_PROMPT_
When you reach the line with "def syncA : List Octet := ptpMsg 0 2 10" in the data below, begin printing lines exactly, and stop once the line with "(s.setReg 0x30090 0x80000000).setReg" has been printed.

[Records from a collection]

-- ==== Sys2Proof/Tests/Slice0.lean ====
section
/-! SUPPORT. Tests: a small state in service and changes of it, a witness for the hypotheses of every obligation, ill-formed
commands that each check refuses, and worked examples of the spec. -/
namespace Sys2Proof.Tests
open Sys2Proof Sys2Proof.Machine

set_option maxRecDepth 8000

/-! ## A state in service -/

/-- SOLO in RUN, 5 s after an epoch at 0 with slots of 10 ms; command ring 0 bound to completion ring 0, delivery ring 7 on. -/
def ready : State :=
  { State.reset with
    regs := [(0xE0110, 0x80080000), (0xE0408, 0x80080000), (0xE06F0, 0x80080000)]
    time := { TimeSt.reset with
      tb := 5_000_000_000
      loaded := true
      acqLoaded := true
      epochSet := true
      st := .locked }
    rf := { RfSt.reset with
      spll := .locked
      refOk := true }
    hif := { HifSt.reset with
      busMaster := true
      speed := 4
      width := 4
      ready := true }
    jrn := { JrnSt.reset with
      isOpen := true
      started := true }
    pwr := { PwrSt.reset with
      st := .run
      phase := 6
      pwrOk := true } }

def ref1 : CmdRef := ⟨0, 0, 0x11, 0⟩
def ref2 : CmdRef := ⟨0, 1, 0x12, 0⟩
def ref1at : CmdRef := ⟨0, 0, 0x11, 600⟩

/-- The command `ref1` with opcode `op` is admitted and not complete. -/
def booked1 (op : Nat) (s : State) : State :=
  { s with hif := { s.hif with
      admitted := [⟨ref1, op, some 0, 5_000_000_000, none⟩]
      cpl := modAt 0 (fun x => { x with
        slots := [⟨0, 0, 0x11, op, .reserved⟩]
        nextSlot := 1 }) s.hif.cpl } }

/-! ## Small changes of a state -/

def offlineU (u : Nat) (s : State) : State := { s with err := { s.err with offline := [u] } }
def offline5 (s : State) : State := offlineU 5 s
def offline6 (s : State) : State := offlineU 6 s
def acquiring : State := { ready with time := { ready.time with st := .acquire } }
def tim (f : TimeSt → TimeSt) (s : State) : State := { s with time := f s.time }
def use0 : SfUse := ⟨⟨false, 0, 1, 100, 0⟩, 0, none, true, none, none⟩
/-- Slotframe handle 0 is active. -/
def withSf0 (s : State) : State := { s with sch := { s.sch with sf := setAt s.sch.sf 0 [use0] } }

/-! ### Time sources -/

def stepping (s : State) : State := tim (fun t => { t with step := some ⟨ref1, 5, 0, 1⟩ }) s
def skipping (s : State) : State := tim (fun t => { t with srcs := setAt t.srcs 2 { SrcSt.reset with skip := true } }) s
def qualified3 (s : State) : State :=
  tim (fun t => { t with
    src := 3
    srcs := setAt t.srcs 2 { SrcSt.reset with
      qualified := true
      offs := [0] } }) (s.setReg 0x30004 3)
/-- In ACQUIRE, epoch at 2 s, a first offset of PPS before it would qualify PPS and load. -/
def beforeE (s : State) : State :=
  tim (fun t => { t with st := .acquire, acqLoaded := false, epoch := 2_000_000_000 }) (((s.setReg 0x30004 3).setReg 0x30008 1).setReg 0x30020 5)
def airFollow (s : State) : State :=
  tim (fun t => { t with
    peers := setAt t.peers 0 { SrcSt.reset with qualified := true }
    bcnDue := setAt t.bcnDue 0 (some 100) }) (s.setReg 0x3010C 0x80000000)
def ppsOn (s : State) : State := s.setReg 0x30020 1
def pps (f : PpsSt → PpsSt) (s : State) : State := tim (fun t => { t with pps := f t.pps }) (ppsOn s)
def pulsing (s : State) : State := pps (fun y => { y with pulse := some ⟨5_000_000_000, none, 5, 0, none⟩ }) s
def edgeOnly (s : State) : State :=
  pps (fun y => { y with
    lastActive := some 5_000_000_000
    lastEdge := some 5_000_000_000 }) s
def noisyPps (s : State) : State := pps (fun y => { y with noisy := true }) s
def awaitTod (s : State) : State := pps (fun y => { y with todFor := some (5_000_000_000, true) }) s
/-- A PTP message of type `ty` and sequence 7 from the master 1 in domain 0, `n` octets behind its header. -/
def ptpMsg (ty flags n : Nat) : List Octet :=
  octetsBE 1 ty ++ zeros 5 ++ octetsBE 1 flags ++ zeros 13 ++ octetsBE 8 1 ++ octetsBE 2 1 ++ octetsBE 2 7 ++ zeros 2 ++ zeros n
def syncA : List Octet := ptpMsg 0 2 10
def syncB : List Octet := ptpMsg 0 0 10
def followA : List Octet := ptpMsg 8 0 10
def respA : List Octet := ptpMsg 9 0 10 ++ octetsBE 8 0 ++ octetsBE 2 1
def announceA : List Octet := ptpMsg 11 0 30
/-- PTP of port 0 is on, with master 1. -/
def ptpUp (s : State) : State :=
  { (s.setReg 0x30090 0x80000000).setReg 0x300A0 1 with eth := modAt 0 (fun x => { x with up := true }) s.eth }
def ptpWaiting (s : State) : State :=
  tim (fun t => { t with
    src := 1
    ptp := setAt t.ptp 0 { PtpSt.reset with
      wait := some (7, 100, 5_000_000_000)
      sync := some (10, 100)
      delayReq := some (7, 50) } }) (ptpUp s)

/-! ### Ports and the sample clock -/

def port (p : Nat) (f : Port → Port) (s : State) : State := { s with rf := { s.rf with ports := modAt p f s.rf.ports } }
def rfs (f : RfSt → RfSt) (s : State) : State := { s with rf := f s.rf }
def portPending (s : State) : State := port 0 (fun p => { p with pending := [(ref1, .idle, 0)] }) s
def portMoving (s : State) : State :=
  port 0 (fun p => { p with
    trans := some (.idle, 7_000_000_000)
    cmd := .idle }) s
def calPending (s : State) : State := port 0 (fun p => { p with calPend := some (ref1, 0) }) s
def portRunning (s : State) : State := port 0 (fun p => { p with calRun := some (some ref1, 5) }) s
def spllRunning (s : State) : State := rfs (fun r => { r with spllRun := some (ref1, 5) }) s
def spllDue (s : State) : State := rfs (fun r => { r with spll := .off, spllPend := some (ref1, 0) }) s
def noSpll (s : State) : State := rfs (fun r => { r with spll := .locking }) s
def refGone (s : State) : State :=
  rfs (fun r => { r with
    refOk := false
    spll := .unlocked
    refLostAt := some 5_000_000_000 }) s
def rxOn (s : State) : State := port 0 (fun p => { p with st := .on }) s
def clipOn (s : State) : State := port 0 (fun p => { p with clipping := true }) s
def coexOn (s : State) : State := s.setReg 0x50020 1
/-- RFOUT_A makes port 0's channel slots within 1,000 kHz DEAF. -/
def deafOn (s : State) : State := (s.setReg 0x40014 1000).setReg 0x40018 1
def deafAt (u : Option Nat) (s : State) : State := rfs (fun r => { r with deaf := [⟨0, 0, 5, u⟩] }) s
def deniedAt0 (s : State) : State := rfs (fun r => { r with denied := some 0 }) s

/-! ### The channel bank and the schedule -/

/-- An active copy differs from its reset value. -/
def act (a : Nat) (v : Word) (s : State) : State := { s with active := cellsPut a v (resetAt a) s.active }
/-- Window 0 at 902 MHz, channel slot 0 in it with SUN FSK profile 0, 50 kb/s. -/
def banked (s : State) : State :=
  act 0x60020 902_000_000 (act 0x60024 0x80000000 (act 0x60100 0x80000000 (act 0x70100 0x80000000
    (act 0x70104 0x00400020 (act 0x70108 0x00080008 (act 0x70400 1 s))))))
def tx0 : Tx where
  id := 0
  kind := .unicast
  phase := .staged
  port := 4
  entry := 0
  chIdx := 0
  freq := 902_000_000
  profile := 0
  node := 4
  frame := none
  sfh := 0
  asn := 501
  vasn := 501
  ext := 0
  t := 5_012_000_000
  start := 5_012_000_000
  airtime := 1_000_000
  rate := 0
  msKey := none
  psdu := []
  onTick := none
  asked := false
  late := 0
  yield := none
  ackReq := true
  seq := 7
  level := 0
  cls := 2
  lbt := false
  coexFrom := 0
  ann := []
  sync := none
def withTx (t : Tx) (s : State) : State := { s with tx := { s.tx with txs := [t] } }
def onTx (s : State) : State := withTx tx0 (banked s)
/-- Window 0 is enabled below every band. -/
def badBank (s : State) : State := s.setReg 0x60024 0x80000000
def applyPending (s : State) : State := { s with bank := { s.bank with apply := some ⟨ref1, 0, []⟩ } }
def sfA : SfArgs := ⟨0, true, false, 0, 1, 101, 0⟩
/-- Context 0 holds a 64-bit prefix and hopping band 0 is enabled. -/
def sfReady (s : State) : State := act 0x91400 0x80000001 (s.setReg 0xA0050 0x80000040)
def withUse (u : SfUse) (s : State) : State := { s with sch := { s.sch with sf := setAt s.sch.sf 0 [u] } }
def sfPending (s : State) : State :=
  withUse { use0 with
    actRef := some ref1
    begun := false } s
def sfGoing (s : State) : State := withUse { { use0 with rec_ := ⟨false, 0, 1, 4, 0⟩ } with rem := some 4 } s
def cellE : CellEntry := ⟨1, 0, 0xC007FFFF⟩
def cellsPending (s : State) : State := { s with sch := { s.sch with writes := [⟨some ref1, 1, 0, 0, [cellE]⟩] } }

_OUTPUT OF THE EXERCISE_
def syncA : List Octet := ptpMsg 0 2 10
def syncB : List Octet := ptpMsg 0 0 10
def followA : List Octet := ptpMsg 8 0 10
def respA : List Octet := ptpMsg 9 0 10 ++ octetsBE 8 0 ++ octetsBE 2 1
def announceA : List Octet := ptpMsg 11 0 30
/-- PTP of port 0 is on, with master 1. -/
def ptpUp (s : State) : State :=
  { (s.setReg 0x30090 0x80000000).setReg 0x300A0 1 with eth := modAt 0 (fun x => { x with up := true }) s.eth }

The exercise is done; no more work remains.